Giter Club home page Giter Club logo

reproducible-research-harmful-weather-events's Introduction

Assignment: Most harmful and costly weather events

Victor de Lima Soares
April 12, 2016

Synopsis

Several significant natural events impact our society with great effects. In order to account for circumstances that demand a carefully developed plan, the natural events data was analyzed to provide an overview of what events are the most dangerous, for the local population safety and in terms of economic losses.

Disclaimer

All topics discussed and results demonstrated here are part of a class assignment. As such, it should not be used for any purpose different from attributing a grade inside the context of that class. The content is provided AS-IS and no responsibility implied or explicit can be addressed to the author or his institution for its use or misuse. Any commercial use is prohibited.

Target questions

Our data analysis was conducted to address the following questions:

1. Across the United States, which types of events (as indicated in the EVTYPE variable) are most harmful with respect to population health?

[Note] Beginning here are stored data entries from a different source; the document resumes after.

-- ==== Sys2Proof/Machine/Lane.lean ====
section
/-! DEFINITION. Lane stream ops (R56 to R62): LNADD to LNCPY, LNSUM, LNDOT. -/

namespace Sys2Proof.Machine

/-- The element-wise functions (R58). -/
inductive LaneFn where
  | add | sub | mul | min | max | and | or | xor | fma | cpy
  deriving DecidableEq, Repr

/-- size(t) in bytes (R27). -/
def laneSize (t : Nat) : Nat :=
  match t with
  | 0 | 4 => 1
  | 1 | 5 | 10 => 2
  | 2 | 6 | 8 => 4
  | _ => 8

/-- The float format of a lane type. -/
def laneFloat (t : Nat) : Option FloatFmt :=
  match t with
  | 8 => some f32
  | 9 => some f64
  | 10 => some bf16
  | _ => none

/-- An integer lane of n bits; `sgn` for the .iN types (R60). -/
def laneInt (f : LaneFn) (n : Nat) (sgn : Bool) (z x y : Nat) : Nat :=
  let lt (a b : Nat) : Bool := if sgn then decide (signed n a < signed n b) else decide (a < b)
  match f with
  | .add => (x + y) % 2 ^ n
  | .sub => (x + 2 ^ n - y) % 2 ^ n
  | .mul => x * y % 2 ^ n
  | .min => if lt y x then y else x
  | .max => if lt x y then y else x
  | .and => x &&& y
  | .or => x ||| y
  | .xor => x ^^^ y
  | .fma => (z + x * y) % 2 ^ n
  | .cpy => x

/-- A floating-point lane, and whether it meets a subnormal (R54, R60). -/
def laneFp (f : LaneFn) (h : FloatFmt) (z x y : Nat) : Nat × Bool :=
  let sub2 := h.isSub x || h.isSub y
  match f with
  | .add => (h.add .rne x y, sub2 || h.addTiny .rne x y)
  | .sub => (h.sub .rne x y, sub2 || h.tiny ((h.value x).add .rne (h.value y).neg))
  | .mul => (h.mul .rne x y, sub2 || h.tiny ((h.value x).mul (h.value y)))
  | .min => (h.min x y, false)
  | .max => (h.max x y, false)
  | .fma =>
    (h.fma .rne z x y, sub2 || h.isSub z || h.tiny ((h.value z).add .rne ((h.value x).mul (h.value y))))
  | .cpy => (x, false)
  | .and => (x &&& y, false)
  | .or => (x ||| y, false)
  | .xor => (x ^^^ y, false)

/-- One lane of an element-wise op. -/
def lane (f : LaneFn) (t z x y : Nat) : Nat × Bool :=
  match laneFloat t with
  | some h => laneFp f h z x y
  | none => (laneInt f (8 * laneSize t) (decide (t ≤ 3)) z x y, false)

/-- A rounded sum in a format, with the subnormal test carried along. R54 speaks of operands and of the exact result; that
every product and partial sum of LNSUM and LNDOT counts as one is the model's choice. [log 82] -/
def sumFp (h : FloatFmt) (a b : Nat × Bool) : Nat × Bool :=
  let r := laneFp .add h 0 a.1 b.1
  (r.1, a.2 || b.2 || r.2)

/-- The fixed bracketing of R59 over eight terms. -/
def bracket {α : Type} (f : α → α → α) (z : α) (v : List α) : α :=
  let g (i : Nat) : α := v[i]?.getD z
  f (f (f (g 0) (g 1)) (f (g 2) (g 3))) (f (f (g 4) (g 5)) (f (g 6) (g 7)))

/-- LNSUM and LNDOT over their elements (R59, R60). For bf16 the products and sums are of binary32, and the sum rounds to
bf16. -/
def laneReduce (dot : Bool) (t : Nat) (xs ys : List Nat) : Nat × Bool :=
  match laneFloat t with
  | none =>
    let n := 8 * laneSize t
    let v := List.zipWith (fun x y => if dot then x * y % 2 ^ n else x) xs ys
    (bracket (fun a b => (a + b) % 2 ^ n) 0 v, false)
  | some h =>
    let wide := if h = bf16 then f32 else h
    let met := (xs.any h.isSub) || (dot && ys.any h.isSub)
    let up (x : Nat) : Nat := if h = bf16 then x * 65536 else x
    let v := List.zipWith (fun x y => if dot then laneFp .mul wide 0 (up x) (up y) else (up x, false)) xs ys
    let (r, sub) := bracket (sumFp wide) (0, false) v
    if h = bf16 then (convertFloat f32 bf16 .rne r, met || sub || bf16.tiny (f32.value r)) else (r, met || sub)

/-! ## Operands (R56, R57) -/

/-- The core and offset that a pool alias names; none for an address in neither alias (R8, R57). -/
def State.poolRef (s : State) (t : CtxRef) (va : Word) : Option (CoreRef × Nat) :=
  let low := wbits va 0 48
  if wbits va 48 16 = 0xFE then (if low < 2 ^ 18 then some (s.aliasCore t, low) else none)
  else if wbits va 48 16 = 0xFF then
    let i := low / 2 ^ 20
    let off := low % 2 ^ 20
    if 128 ≤ i ∨ 2 ^ 18 ≤ off then none
    else
      match s.aliasCore t with
      | .thread d x y => some (clusterCore d x y i, off)
      | _ => none
  else none

/-- A vector operand: its register, the length of its run, and its address. -/
structure LaneOperand where
  reg : Reg
  len : Nat
  va : Word
  deriving DecidableEq, Repr

/-- The part of a pool that a run may lie in (R56). -/
def State.laneRange (s : State) (c : CoreRef) (off len : Nat) : Bool :=
  let v := s.core c
  decide (off + len ≤ v.bndS.toNat * 512) && (c == s.aliasCore s.tf || decide (v.bndW.toNat * 512 ≤ off))

/-- Checks 2 to 5 of R57 over the operands in the order rd, ra, rb: the trap, or the core and the offsets. -/
def State.laneCheck (s : State) (e : Nat) (ops : List LaneOperand) : Except (Nat × Word) (CoreRef × List Nat) :=
  match ops.find? fun o => (s.poolRef s.tf o.va).isNone with
  | some o => .error (causeAddress, o.va)
  | none =>
    match ops.find? fun o => !aligned o.va e with
    | some o => .error (2, o.va)
    | none =>
      let at_ (o : LaneOperand) : CoreRef × Nat := (s.poolRef s.tf o.va).getD (s.tf.core, 0)
      match ops with
      | [] => .error (1, 0)
      | o :: _ =>
        let home := (at_ o).1
        match ops.find? fun o => !((at_ o).1 == home) with
        | some o => .error (6, o.va)
        | none =>
          match ops.find? fun o => !s.laneRange home (at_ o).2 o.len with
          | some o => .error (5, o.va)
          | none => .ok (home, ops.map fun o => (at_ o).2)

/-- The banks that a run touches (R61). -/
def runBanks (off len : Nat) : List Nat :=
  let a := off / 64 % 3
  let b := (off + len - 1) / 64 % 3
  if off / 64 = (off + len - 1) / 64 then [a] else [a, b]

/-- Removes repeated runs. -/
def distinct : List (Nat × Nat) → List (Nat × Nat)
  | [] => []
  | x :: xs => if xs.contains x then distinct xs else x :: distinct xs

/-- The stall cycles of a lane op: one access per distinct source run and one for the destination (R61). A source run that is
also the run LNFMA accumulates in counts as a run of its own. [log 119] -/
def laneStalls (dst : Nat × Nat) (srcs : List (Nat × Nat)) : Nat :=
  let banks := ((dst :: distinct srcs).map fun r => runBanks r.1 r.2).flatten
  ([0, 1, 2].map fun b => (banks.filter fun x => x == b).length - 1).foldl (· + ·) 0

/-- The larger of the advances that a register takes (R56). -/
def advanceOf (ops : List LaneOperand) (r : Reg) : Nat :=
  (ops.filter fun o => o.reg == r).foldl (fun m o => Nat.max m o.len) 0

/-- Advances every pointer register once. -/
def State.advance (s : State) (ops : List LaneOperand) : State :=
  ops.foldl (fun st o => st.setReg o.reg (o.va + BitVec.ofNat 64 (advanceOf ops o.reg))) s

/-- Reads eight elements of e bytes at an offset of the acting core's pool. -/
def State.elements (s : State) (off e : Nat) : List Nat :=
  (List.range 8).map fun i => s.pool.num (s.tf.core.poolBase + off + i * e) e

/-- Writes elements of e bytes. -/
def State.setElements (s : State) (off e : Nat) (vs : List Nat) : State :=
  { s with pool := s.pool.setBytes (s.tf.core.poolBase + off) (vs.map (leBytes e)).flatten }

/-- The end of a lane op: pointers, bank stalls (R61), the normaliser (R54), which takes the op at its issue: the stalls run
within the turns that it forfeits. [log 120] -/
def State.endLane (s : State) (ops : List LaneOperand) (stalls : Nat) (sub : Bool) : Out :=
  let s1 := (s.advance ops).retire 4
  let s2 := if stalls = 0 then s1 else
    (s1.modCore s.tf.core fun c => { c with stall := s.wcc + 1 + stalls }).modCtx s.tf fun c =>
      { c with last := some (s.wcc + stalls) }
  .next (if sub then s2.useNormaliser else s2)

/-- A lane op whose operands lie in one pool: it runs on that pool's core (R57). -/
def laneOp (g : Guard) (legal : Bool) (e : Nat) (ops : State → List LaneOperand) (s : State)
    (run : State → List Nat → State × Bool) : Out :=
  if !legal then illegal s
  else
    guarded g 4 s fun s =>
      let os := ops s
      match s.laneCheck e os with
      | .error (c, a) => trapOut s c a
      | .ok (home, offs) =>
        if home = s.tf.core then
          let s1 := s.flushPool s.tf
          let (s2, sub) := run s1 offs
          let stalls := match os, offs with
            | o :: _, f :: _ => laneStalls (f, o.len) ((List.zip offs (os.map fun o => o.len)).drop 1)
            | _, _ => 0
          s2.endLane os stalls sub
        else travel s home s.me.pc ((os.map fun o => o.va).headD 0) false

/-- The operands of an op with ra and rb. -/
def laneOps3 (dlen len : Nat) (d a b : Reg) (s : State) : List LaneOperand :=
  [⟨d, dlen, s.reg d⟩, ⟨a, len, s.reg a⟩, ⟨b, len, s.reg b⟩]

/-- The operands of LNCPY and LNSUM. -/
def laneOps2 (dlen len : Nat) (d a : Reg) (s : State) : List LaneOperand :=
  [⟨d, dlen, s.reg d⟩, ⟨a, len, s.reg a⟩]

/-- The element-wise ops at their offsets (R58): all reads precede all writes. -/
def runLanes (f : LaneFn) (t : Nat) (s : State) (offs : List Nat) : State × Bool :=
  let e := laneSize t
  let z := offs.headD 0
  let x := offs[1]?.getD 0
  let y := offs[2]?.getD x
  let rs := List.zipWith (fun (p : Nat × Nat) b => lane f t p.1 p.2 b) (List.zip (s.elements z e) (s.elements x e))
    (s.elements y e)
  (s.setElements z e (rs.map fun r => r.1), rs.any fun r => r.2)

/-- The reducing ops at their offsets (R59). -/
def runReduce (dot : Bool) (t : Nat) (s : State) (offs : List Nat) : State × Bool :=
  let e := laneSize t
  let x := offs[1]?.getD 0
  let y := offs[2]?.getD x
  let r := laneReduce dot t (s.elements x e) (s.elements y e)
  (s.setElements (offs.headD 0) e [r.1], r.2)

/-- An element-wise op with three operands. -/
def laneElem (f : LaneFn) (top : Nat) (g : Guard) (d a b : Reg) (t : BitVec 4) (s : State) : Out :=
  let e := laneSize t.toNat
  laneOp g (decide (t.toNat ≤ top)) e (laneOps3 (8 * e) (8 * e) d a b) s (runLanes f t.toNat)

/-- LNADD (R58). -/
def execLnadd (g : Guard) (d a b : Reg) (t : BitVec 4) (s : State) : Out := laneElem .add 10 g d a b t s
/-- LNSUB (R58). -/
def execLnsub (g : Guard) (d a b : Reg) (t : BitVec 4) (s : State) : Out := laneElem .sub 10 g d a b t s
/-- LNMUL (R58). -/
def execLnmul (g : Guard) (d a b : Reg) (t : BitVec 4) (s : State) : Out := laneElem .mul 10 g d a b t s
/-- LNMIN (R58). -/
def execLnmin (g : Guard) (d a b : Reg) (t : BitVec 4) (s : State) : Out := laneElem .min 10 g d a b t s
/-- LNMAX (R58). -/
def execLnmax (g : Guard) (d a b : Reg) (t : BitVec 4) (s : State) : Out := laneElem .max 10 g d a b t s
/-- LNAND (R58). -/
def execLnand (g : Guard) (d a b : Reg) (t : BitVec 4) (s : State) : Out := laneElem .and 7 g d a b t s
/-- LNOR (R58). -/
def execLnor (g : Guard) (d a b : Reg) (t : BitVec 4) (s : State) : Out := laneElem .or 7 g d a b t s
/-- LNXOR (R58). -/
def execLnxor (g : Guard) (d a b : Reg) (t : BitVec 4) (s : State) : Out := laneElem .xor 7 g d a b t s
/-- LNFMA (R58): z + x × y. -/
def execLnfma (g : Guard) (d a b : Reg) (t : BitVec 4) (s : State) : Out := laneElem .fma 10 g d a b t s
/-- LNCPY (R58). -/
def execLncpy (g : Guard) (d a : Reg) (t : BitVec 4) (s : State) : Out :=
  let e := laneSize t.toNat
  laneOp g (decide (t.toNat ≤ 10)) e (laneOps2 (8 * e) (8 * e) d a) s (runLanes .cpy t.toNat)
/-- LNSUM (R59). -/
def execLnsum (g : Guard) (d a : Reg) (t : BitVec 4) (s : State) : Out :=
  let e := laneSize t.toNat
  laneOp g (decide (t.toNat ≤ 10)) e (laneOps2 e (8 * e) d a) s (runReduce false t.toNat)
/-- LNDOT (R59). -/
def execLndot (g : Guard) (d a b : Reg) (t : BitVec 4) (s : State) : Out :=
  let e := laneSize t.toNat
  laneOp g (decide (t.toNat ≤ 10)) e (laneOps3 e (8 * e) d a b) s (runReduce true t.toNat)

end Sys2Proof.Machine
end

2. Across the United States, which types of events have the greatest economic consequences?

Data Processing

Firstly, in order to begin our analysis, the dataset needs to be downloaded and extracted. The following code enabled us to obtain the data and extract it from its original package, a bz2 file.

GitHub repository

	dataDirectory <-'data'
	dataFile <- file.path(dataDirectory,'repdata_data_StormData.csv')
	compressedDataFile <- file.path(dataDirectory,'repdata_data_StormData.csv.bz2')
	
	#Verify the data directory existence
	if(!dir.exists(dataDirectory)){
	    dir.create(dataDirectory)
	}
	
	download.file(url='https://d396qusza40orc.cloudfront.net/repdata%2Fdata%2FStormData.csv.bz2',
		      destfile = compressedDataFile)
	
	bunzip2(compressedDataFile, destname=dataFile, overwrite=TRUE )

To start our analysis, we loaded the data into memory and selected the variables that were indicators to which events are the most harmful with respect to population health or have the greatest economic consequences.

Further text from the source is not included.